- Born: 3 March 1956 (age 70)
- Occupation: Journalist

= Andrew Brown (media strategist) =

Scottish journalist and broadcaster

Andrew Mavor Brown (born 3 May 1956) is a Scottish former journalist and broadcaster who is now a media strategist with EDF Energy.

==Early life and career==
Brown studied journalism at Edinburgh University, edited the student newspaper, and was President of the Edinburgh University Students' Association. He began working for BBC Scotland as a news reporter in 1977, before moving to London to work for his brother Gordon Brown, the future prime minister, as a research assistant in 1983. In 1987 he joined the BBC's Newsnight programme as an assistant producer. In 1989 he joined Channel 4 News, becoming a programme editor in 1994. In 1996, he joined ITN, becoming the editor of Powerhouse, one of its political programmes.

In 2003, Brown left the news industry and joined PR company Weber Shandwick as director of media strategy. In 2004, he joined French energy firm EDF Energy, as head of media relations, where As of 2011 he held the position of director of corporate communications.

==Personal life==
Brown has two elder brothers, John and Gordon (the former United Kingdom Prime Minister). He is married to Clare Rewcastle Brown.

==Nuclear lobbying==

The role of Brown has been discussed by the media in the context of the energy policy of the 1997–2010 Labour government and in particular the lobbying of Labour's later administrations by the nuclear industry.

==MPs' expenses libel case==

Brown was accused by the Telegraph of accepting payments for a cleaner through the Prime Minister's expenses during the expenses scandal in May 2009 but subsequently exonerated.
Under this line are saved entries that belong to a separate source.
/-! ### modCore -/

@[simp] theorem modCore_pending (s : State) (n : Nat) (f : PCore → PCore) : (modCore s n f).pending = s.pending := rfl
@[simp] theorem modCore_sent (s : State) (n : Nat) (f : PCore → PCore) : (modCore s n f).sent = s.sent := rfl
@[simp] theorem modCore_now (s : State) (n : Nat) (f : PCore → PCore) : (modCore s n f).now = s.now := rfl
@[simp] theorem modCore_free (s : State) (n : Nat) (f : PCore → PCore) : (modCore s n f).free = s.free := rfl
@[simp] theorem modCore_fuses (s : State) (n : Nat) (f : PCore → PCore) : (modCore s n f).fuses = s.fuses := rfl
@[simp] theorem modCore_fencing (s : State) (n : Nat) (f : PCore → PCore) : (modCore s n f).fencing = s.fencing := rfl
@[simp] theorem modCore_air (s : State) (n : Nat) (f : PCore → PCore) : (modCore s n f).air = s.air := rfl
@[simp] theorem modCore_clusters (s : State) (n : Nat) (f : PCore → PCore) : (modCore s n f).clusters = s.clusters := rfl
@[simp] theorem modCore_loader (s : State) (n : Nat) (f : PCore → PCore) : (modCore s n f).loader = s.loader := rfl
@[simp] theorem modCore_accepted (s : State) (n : Nat) (f : PCore → PCore) : (modCore s n f).accepted = s.accepted := rfl
@[simp] theorem modCore_hns (s : State) (n : Nat) (f : PCore → PCore) : (modCore s n f).hns = s.hns := rfl
@[simp] theorem modCore_merged (s : State) (n : Nat) (f : PCore → PCore) : (modCore s n f).merged = s.merged := rfl
@[simp] theorem modCore_netNext (s : State) (n : Nat) (f : PCore → PCore) : (modCore s n f).netNext = s.netNext := rfl
@[simp] theorem modCore_stalls (s : State) (n : Nat) (f : PCore → PCore) : (modCore s n f).stalls = s.stalls := rfl
@[simp] theorem modCore_mgmtStall (s : State) (n : Nat) (f : PCore → PCore) : (modCore s n f).mgmtStall = s.mgmtStall := rfl
@[simp] theorem modCore_ports (s : State) (n : Nat) (f : PCore → PCore) : (modCore s n f).ports = s.ports := rfl
@[simp] theorem modCore_funcs (s : State) (n : Nat) (f : PCore → PCore) : (modCore s n f).funcs = s.funcs := rfl
@[simp] theorem modCore_arrays (s : State) (n : Nat) (f : PCore → PCore) : (modCore s n f).arrays = s.arrays := rfl
@[simp] theorem modCore_vecs (s : State) (n : Nat) (f : PCore → PCore) : (modCore s n f).vecs = s.vecs := rfl
@[simp] theorem modCore_paths (s : State) (n : Nat) (f : PCore → PCore) : (modCore s n f).paths = s.paths := rfl
@[simp] theorem modCore_feeders (s : State) (n : Nat) (f : PCore → PCore) : (modCore s n f).feeders = s.feeders := rfl
@[simp] theorem modCore_mem (s : State) (n : Nat) (f : PCore → PCore) : (modCore s n f).mem = s.mem := rfl
@[simp] theorem modCore_tths (s : State) (n : Nat) (f : PCore → PCore) : (modCore s n f).tths = s.tths := rfl
@[simp] theorem modCore_girths (s : State) (n : Nat) (f : PCore → PCore) : (modCore s n f).girths = s.girths := rfl
@[simp] theorem modCore_iods (s : State) (n : Nat) (f : PCore → PCore) : (modCore s n f).iods = s.iods := rfl
@[simp] theorem modCore_smPtr (s : State) (n : Nat) (f : PCore → PCore) : (modCore s n f).smPtr = s.smPtr := rfl
@[simp] theorem modCore_smLatch (s : State) (n : Nat) (f : PCore → PCore) : (modCore s n f).smLatch = s.smLatch := rfl
@[simp] theorem modCore_taps (s : State) (n : Nat) (f : PCore → PCore) : (modCore s n f).taps = s.taps := rfl
@[simp] theorem modCore_testEn (s : State) (n : Nat) (f : PCore → PCore) : (modCore s n f).testEn = s.testEn := rfl
@[simp] theorem modCore_carriers (s : State) (n : Nat) (f : PCore → PCore) : (modCore s n f).carriers = s.carriers := rfl
@[simp] theorem modCore_decoders (s : State) (n : Nat) (f : PCore → PCore) : (modCore s n f).decoders = s.decoders := rfl
@[simp] theorem modCore_school (s : State) (n : Nat) (f : PCore → PCore) : (modCore s n f).school = s.school := rfl
@[simp] theorem modCore_trail (s : State) (n : Nat) (f : PCore → PCore) : (modCore s n f).trail = s.trail := rfl
@[simp] theorem modCore_flt (s : State) (n : Nat) (f : PCore → PCore) : (modCore s n f).flt = s.flt := rfl
@[simp] theorem modCore_boot (s : State) (n : Nat) (f : PCore → PCore) : (modCore s n f).boot = s.boot := rfl
@[simp] theorem modCore_grooms (s : State) (n : Nat) (f : PCore → PCore) : (modCore s n f).grooms = s.grooms := rfl
@[simp] theorem modCore_grm (s : State) (n : Nat) (f : PCore → PCore) : (modCore s n f).grm = s.grm := rfl
@[simp] theorem modCore_power (s : State) (n : Nat) (f : PCore → PCore) : (modCore s n f).power = s.power := rfl
@[simp] theorem getCore_modCore (s : State) (n : Nat) (f : PCore → PCore) : getCore (modCore s n f) n = f (getCore s n) := by simp [getCore, modCore]
theorem getCore_modCore_ne (s : State) {n m : Nat} (f : PCore → PCore) (h : n ≠ m) : getCore (modCore s n f) m = getCore s m := by simp [getCore, modCore, h]
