/-! ### voidFor -/

@[simp] theorem voidFor_pending (s : State) (code : W16) (kind : BitVec 4) (unit : Nat) (stall : Option (BitVec 4)) : (voidFor s code kind unit stall).pending = s.pending := congrArg Aside.pending (aside_voidFor s code kind unit stall)
@[simp] theorem voidFor_now (s : State) (code : W16) (kind : BitVec 4) (unit : Nat) (stall : Option (BitVec 4)) : (voidFor s code kind unit stall).now = s.now := congrArg Aside.now (aside_voidFor s code kind unit stall)
@[simp] theorem voidFor_free (s : State) (code : W16) (kind : BitVec 4) (unit : Nat) (stall : Option (BitVec 4)) : (voidFor s code kind unit stall).free = s.free := congrArg Aside.free (aside_voidFor s code kind unit stall)
@[simp] theorem voidFor_fuses (s : State) (code : W16) (kind : BitVec 4) (unit : Nat) (stall : Option (BitVec 4)) : (voidFor s code kind unit stall).fuses = s.fuses := congrArg Aside.fuses (aside_voidFor s code kind unit stall)
@[simp] theorem voidFor_fencing (s : State) (code : W16) (kind : BitVec 4) (unit : Nat) (stall : Option (BitVec 4)) : (voidFor s code kind unit stall).fencing = s.fencing := congrArg Aside.fencing (aside_voidFor s code kind unit stall)
@[simp] theorem voidFor_air (s : State) (code : W16) (kind : BitVec 4) (unit : Nat) (stall : Option (BitVec 4)) : (voidFor s code kind unit stall).air = s.air := congrArg Aside.air (aside_voidFor s code kind unit stall)
@[simp] theorem voidFor_clusters (s : State) (code : W16) (kind : BitVec 4) (unit : Nat) (stall : Option (BitVec 4)) : (voidFor s code kind unit stall).clusters = s.clusters := congrArg Aside.clusters (aside_voidFor s code kind unit stall)
@[simp] theorem voidFor_loader (s : State) (code : W16) (kind : BitVec 4) (unit : Nat) (stall : Option (BitVec 4)) : (voidFor s code kind unit stall).loader = s.loader := congrArg Aside.loader (aside_voidFor s code kind unit stall)
@[simp] theorem voidFor_accepted (s : State) (code : W16) (kind : BitVec 4) (unit : Nat) (stall : Option (BitVec 4)) : (voidFor s code kind unit stall).accepted = s.accepted := congrArg Aside.accepted (aside_voidFor s code kind unit stall)
@[simp] theorem voidFor_hns (s : State) (code : W16) (kind : BitVec 4) (unit : Nat) (stall : Option (BitVec 4)) : (voidFor s code kind unit stall).hns = s.hns := congrArg Aside.hns (aside_voidFor s code kind unit stall)
@[simp] theorem voidFor_merged (s : State) (code : W16) (kind : BitVec 4) (unit : Nat) (stall : Option (BitVec 4)) : (voidFor s code kind unit stall).merged = s.merged := congrArg Aside.merged (aside_voidFor s code kind unit stall)
@[simp] theorem voidFor_netNext (s : State) (code : W16) (kind : BitVec 4) (unit : Nat) (stall : Option (BitVec 4)) : (voidFor s code kind unit stall).netNext = s.netNext := congrArg Aside.netNext (aside_voidFor s code kind unit stall)
@[simp] theorem voidFor_mgmtStall (s : State) (code : W16) (kind : BitVec 4) (unit : Nat) (stall : Option (BitVec 4)) : (voidFor s code kind unit stall).mgmtStall = s.mgmtStall := congrArg Aside.mgmtStall (aside_voidFor s code kind unit stall)
@[simp] theorem voidFor_ports (s : State) (code : W16) (kind : BitVec 4) (unit : Nat) (stall : Option (BitVec 4)) : (voidFor s code kind unit stall).ports = s.ports := congrArg Aside.ports (aside_voidFor s code kind unit stall)
@[simp] theorem voidFor_funcs (s : State) (code : W16) (kind : BitVec 4) (unit : Nat) (stall : Option (BitVec 4)) : (voidFor s code kind unit stall).funcs = s.funcs := congrArg Aside.funcs (aside_voidFor s code kind unit stall)
@[simp] theorem voidFor_arrays (s : State) (code : W16) (kind : BitVec 4) (unit : Nat) (stall : Option (BitVec 4)) : (voidFor s code kind unit stall).arrays = s.arrays := congrArg Aside.arrays (aside_voidFor s code kind unit stall)
@[simp] theorem voidFor_vecs (s : State) (code : W16) (kind : BitVec 4) (unit : Nat) (stall : Option (BitVec 4)) : (voidFor s code kind unit stall).vecs = s.vecs := congrArg Aside.vecs (aside_voidFor s code kind unit stall)
@[simp] theorem voidFor_paths (s : State) (code : W16) (kind : BitVec 4) (unit : Nat) (stall : Option (BitVec 4)) : (voidFor s code kind unit stall).paths = s.paths := congrArg Aside.paths (aside_voidFor s code kind unit stall)
@[simp] theorem voidFor_feeders (s : State) (code : W16) (kind : BitVec 4) (unit : Nat) (stall : Option (BitVec 4)) : (voidFor s code kind unit stall).feeders = s.feeders := congrArg Aside.feeders (aside_voidFor s code kind unit stall)
@[simp] theorem voidFor_mem (s : State) (code : W16) (kind : BitVec 4) (unit : Nat) (stall : Option (BitVec 4)) : (voidFor s code kind unit stall).mem = s.mem := congrArg Aside.mem (aside_voidFor s code kind unit stall)
@[simp] theorem voidFor_cores (s : State) (code : W16) (kind : BitVec 4) (unit : Nat) (stall : Option (BitVec 4)) : (voidFor s code kind unit stall).cores = s.cores := congrArg Aside.cores (aside_voidFor s code kind unit stall)
@[simp] theorem voidFor_tths (s : State) (code : W16) (kind : BitVec 4) (unit : Nat) (stall : Option (BitVec 4)) : (voidFor s code kind unit stall).tths = s.tths := congrArg Aside.tths (aside_voidFor s code kind unit stall)
@[simp] theorem voidFor_iods (s : State) (code : W16) (kind : BitVec 4) (unit : Nat) (stall : Option (BitVec 4)) : (voidFor s code kind unit stall).iods = s.iods := congrArg Aside.iods (aside_voidFor s code kind unit stall)
@[simp] theorem voidFor_smPtr (s : State) (code : W16) (kind : BitVec 4) (unit : Nat) (stall : Option (BitVec 4)) : (voidFor s code kind unit stall).smPtr = s.smPtr := congrArg Aside.smPtr (aside_voidFor s code kind unit stall)
@[simp] theorem voidFor_smLatch (s : State) (code : W16) (kind : BitVec 4) (unit : Nat) (stall : Option (BitVec 4)) : (voidFor s code kind unit stall).smLatch = s.smLatch := congrArg Aside.smLatch (aside_voidFor s code kind unit stall)
@[simp] theorem voidFor_taps (s : State) (code : W16) (kind : BitVec 4) (unit : Nat) (stall : Option (BitVec 4)) : (voidFor s code kind unit stall).taps = s.taps := congrArg Aside.taps (aside_voidFor s code kind unit stall)
@[simp] theorem voidFor_testEn (s : State) (code : W16) (kind : BitVec 4) (unit : Nat) (stall : Option (BitVec 4)) : (voidFor s code kind unit stall).testEn = s.testEn := congrArg Aside.testEn (aside_voidFor s code kind unit stall)
@[simp] theorem voidFor_decoders (s : State) (code : W16) (kind : BitVec 4) (unit : Nat) (stall : Option (BitVec 4)) : (voidFor s code kind unit stall).decoders = s.decoders := congrArg Aside.decoders (aside_voidFor s code kind unit stall)
@[simp] theorem voidFor_school (s : State) (code : W16) (kind : BitVec 4) (unit : Nat) (stall : Option (BitVec 4)) : (voidFor s code kind unit stall).school = s.school := congrArg Aside.school (aside_voidFor s code kind unit stall)
@[simp] theorem voidFor_boot (s : State) (code : W16) (kind : BitVec 4) (unit : Nat) (stall : Option (BitVec 4)) : (voidFor s code kind unit stall).boot = s.boot := congrArg Aside.boot (aside_voidFor s code kind unit stall)
@[simp] theorem voidFor_grooms (s : State) (code : W16) (kind : BitVec 4) (unit : Nat) (stall : Option (BitVec 4)) : (voidFor s code kind unit stall).grooms = s.grooms := congrArg Aside.grooms (aside_voidFor s code kind unit stall)
@[simp] theorem voidFor_grm (s : State) (code : W16) (kind : BitVec 4) (unit : Nat) (stall : Option (BitVec 4)) : (voidFor s code kind unit stall).grm = s.grm := congrArg Aside.grm (aside_voidFor s code kind unit stall)
@[simp] theorem voidFor_power (s : State) (code : W16) (kind : BitVec 4) (unit : Nat) (stall : Option (BitVec 4)) : (voidFor s code kind unit stall).power = s.power := congrArg Aside.power (aside_voidFor s code kind unit stall)
@[simp] theorem voidFor_flt (s : State) (code : W16) (kind : BitVec 4) (unit : Nat) (stall : Option (BitVec 4)) : (voidFor s code kind unit stall).flt = s.flt := congrArg Aside.flt (aside_voidFor s code kind unit stall)
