-- ==== Sys2Proof/Laws/LastingThin.lean ====
section
/-!
SUPPORT. What lasts across each operation and command of Machine/Thin.lean: `still_x` where operation `x` leaves it all
as it is, `after_x` where it changes it as `Lasting.After` says.
-/
namespace Sys2Proof.Machine

theorem after_thinWrite {w0 : Lasting} (s : State) (i : Nat) (d : ThinDesc) (seed : W64) (hw : w0.After (still s)) :
    w0.After (still (thinWrite s i d seed)) := by
  unfold thinWrite
  try dsimp only
  repeat' (first | with_reducible assumption | with_reducible refine afterO_next ?_ | with_reducible apply after_regionWrite | with_reducible refine after_foldl _ (fun _ _ _ => ?_) _ _ ?_ | (simp only [still_mk, still_ite, still_fold, still_foldl, stillO_next, stillO_ite, implies_true, ite_self]; done) | (simpa only [still_mk, still_ite, still_fold, still_foldl, stillO_next, stillO_ite, implies_true, ite_self] using hw) | split | (simp only [still_mk, still_ite, still_fold, still_foldl, stillO_next, stillO_ite, implies_true, ite_self]))

@[simp] theorem still_thinWriteNet (s : State) (i n : Nat) (d : ThinDesc) (seed : W64) :
    still (thinWriteNet s i n d seed) = still s := by
  simp only [thinWriteNet, still_modArr]

end Sys2Proof.Machine
end

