-- ==== Sys2Proof/Laws/LastingRuns.lean ====
section
/-!
SUPPORT. What lasts across each operation and command of Machine/Runs.lean: `still_x` where operation `x` leaves it all
as it is, `after_x` where it changes it as `Lasting.After` says.
-/
namespace Sys2Proof.Machine

@[simp] theorem still_modRun (s : State) (o : Owner) (f : Run → Run) :
    still (modRun s o f) = still s := by
  unfold modRun
  try dsimp only
  (repeat' split) <;> first | with_reducible rfl | simp only [still_modStall, still_modCarrier]

@[simp] theorem still_dropRun (s : State) (i q : Nat) (seq : W32) :
    still (dropRun s i q seq) = still s := by
  simp only [dropRun, still_modStall]

@[simp] theorem still_setEntry (s : State) (i q : Nat) (seq : W32) (f : JEntry → JEntry) :
    still (setEntry s i q seq f) = still s := by
  simp only [setEntry, still_modStall]

@[simp] theorem still_evMod (s : State) (n set : Nat) (f : W16 → W16) :
    still (evMod s n set f) = still s := by
  simp only [evMod, still_modArr]

end Sys2Proof.Machine
end

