-- ==== Sys2Proof/Laws/LastingUnits.lean ====
section
/-!
SUPPORT. What lasts across each operation and command of Machine/Units.lean: `still_x` where operation `x` leaves it all
as it is, `after_x` where it changes it as `Lasting.After` says.
-/
namespace Sys2Proof.Machine

@[simp] theorem still_settleRails (s : State) :
    still (settleRails s) = still s := by
  simp only [settleRails, still_mk, still_ite, still_fold, ite_self, still_emit]

@[simp] theorem still_applyUnit (s : State) (domain unit : Nat) :
    still (applyUnit s domain unit) = still s := by
  simp only [applyUnit, still_mk, still_ite, still_fold, ite_self, still_modArr, still_modVec, still_modPath, still_settleRails]

@[simp] theorem still_settleUnit (s : State) (domain unit : Nat) :
    still (settleUnit s domain unit) = still s := by
  simp only [settleUnit, still_ite, ite_self, still_applyUnit]

@[simp] theorem still_openWindow (s : State) (domain len : Nat) (unit : Nat) :
    still (openWindow s domain len unit) = still s := by
  simp only [openWindow, still_mk, still_fold, still_settleUnit]

@[simp] theorem still_execDvfsOpen (domain : BitVec 4) (unit : BitVec 4) (len : W16) (s : State) :
    stillO (execDvfsOpen domain unit len s) = some (still s) := by
  unfold execDvfsOpen
  try dsimp only
  repeat' (first | with_reducible rfl | (simp only [stillO_next, still_openWindow]; rw [takeAct_still (by assumption)]) | (rw [takeAct_still (by assumption)]) | (simp only [still_openWindow]; done) | with_reducible refine (still_foldl _ (fun s x => ?_) _ _).trans ?_ | split | (simp only [still_mk, still_ite, still_fold, still_foldl, stillO_next, stillO_ite, implies_true, ite_self, still_openWindow]))

@[simp] theorem still_closeWindows (s : State) :
    still (closeWindows s) = still s := by
  simp only [closeWindows, still_mk, still_fold]

end Sys2Proof.Machine
end

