-- ==== Sys2Proof/Laws/LastingLoader.lean ====
section
/-!
SUPPORT. What lasts across each operation and command of Machine/Loader.lean: `still_x` where operation `x` leaves it all
as it is, `after_x` where it changes it as `Lasting.After` says.
-/
namespace Sys2Proof.Machine

@[simp] theorem still_tripEnd (s : State) :
    still (tripEnd s) = still s := by
  simp only [tripEnd, still_mk, still_ite, still_fold, still_foldl, stillO_next, stillO_ite, implies_true, ite_self, still_raiseSource]

@[simp] theorem still_warmRequest (s : State) (cause : BitVec 3) :
    still (warmRequest s cause) = still s := by
  simp only [warmRequest, still_mk, still_ite, still_fold, still_foldl, stillO_next, stillO_ite, implies_true, ite_self, still_fullFail, still_abortSegment, still_tripEnd]

@[simp] theorem still_refuseLoad (s : State) (code kind : Byte) :
    still (refuseLoad s code kind) = still s := by
  simp only [refuseLoad, still_loadEvent, still_setErr, still_drew]

@[simp] theorem still_readImage (s : State) :
    still (readImage s) = still s := by
  simp only [readImage, still_mk, still_ite, still_fold, still_foldl, stillO_next, stillO_ite, implies_true, ite_self, still_hostRead]

/-- A new loader record keeps what lasts where it keeps the burn and the floor. -/
theorem still_loader (s t : State) (h : still t = still s) (l : Loader) (hb : l.burning = s.loader.burning) (hf : l.floor = s.loader.floor) :
    still { t with loader := l } = still s := by
  simp only [still, Lasting.mk.injEq] at h ⊢
  obtain ⟨h1, h2, h3, h4, h5, h6, h7, -, -, h10⟩ := h
  exact ⟨h1, h2, h3, h4, h5, h6, h7, hb, hf, h10⟩

@[simp] theorem still_loadCmd (replace : Bool) (s : State) :
    still (loadCmd replace s) = still s := by
  suffices h : ∀ t : State, still t = still s → still (if loaderBusy t then refuseLoad t 0x22 1
      else if t.accepted && !replace then refuseLoad t 0x1B 1
      else if t.fuses.burned = 0 then refuseLoad t 0x09 1
      else if loaderDead t then refuseLoad t 0x19 1
      else { readImage t with loader := { t.loader with job := some { segment := false, replace := replace && t.accepted }, state := 1 } })
        = still s from h { s with loader := { s.loader with replace := replace } } rfl
  intro t ht
  have hr := (still_loader t _ (still_readImage t) { t.loader with job := some { segment := false, replace := replace && t.accepted }, state := 1 } rfl rfl).trans ht
  simp only [still_ite, still_refuseLoad, ht, hr, ite_self]

@[simp] theorem still_execHnsLoad (replace : Bool) (s : State) :
    stillO (execHnsLoad replace s) = some (still s) := by
  simp only [execHnsLoad, stillO_next, still_mgmtEarly _ (still_loadCmd replace)]

theorem after_fullLoad {w0 : Lasting} (s : State) (replace : Bool) (readFault : Bool) (regionErr : Bool) (image : List Byte) (bad : List (Fin 16 × Byte × W16)) (hw : w0.After (still s)) :
    w0.After (still (fullLoad s replace readFault regionErr image bad)) := by
  unfold fullLoad
  try dsimp only
  repeat' (first | with_reducible assumption | with_reducible refine afterO_next ?_ | with_reducible apply after_acceptFirst | with_reducible refine after_foldl _ (fun _ _ _ => ?_) _ _ ?_ | (simp only [still_fullFail, still_warmRequest]; done) | (simp only [still_mk, still_ite, still_fold, still_foldl, stillO_next, stillO_ite, implies_true, ite_self, still_fullFail, still_warmRequest]; with_reducible assumption) | intro _ _ | split | (simp only [still_mk, still_ite, still_fold, still_foldl, stillO_next, stillO_ite, implies_true, ite_self, still_fullFail, still_warmRequest]))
In an article for The Guardian, Brown's wife Clare Rewcastle Brown rebutted the accusation, saying her husband and his brother were separately paying for the cleaner's services. The Telegraph subsequently acknowledged that Andrew never received any improper benefit. An article published in the Scotland on Sunday newspaper in May 2009 repeated the accusation. This led to libel proceedings being brought by Andrew against the paper, with the paper subsequently admitting that the claim had been "entirely false".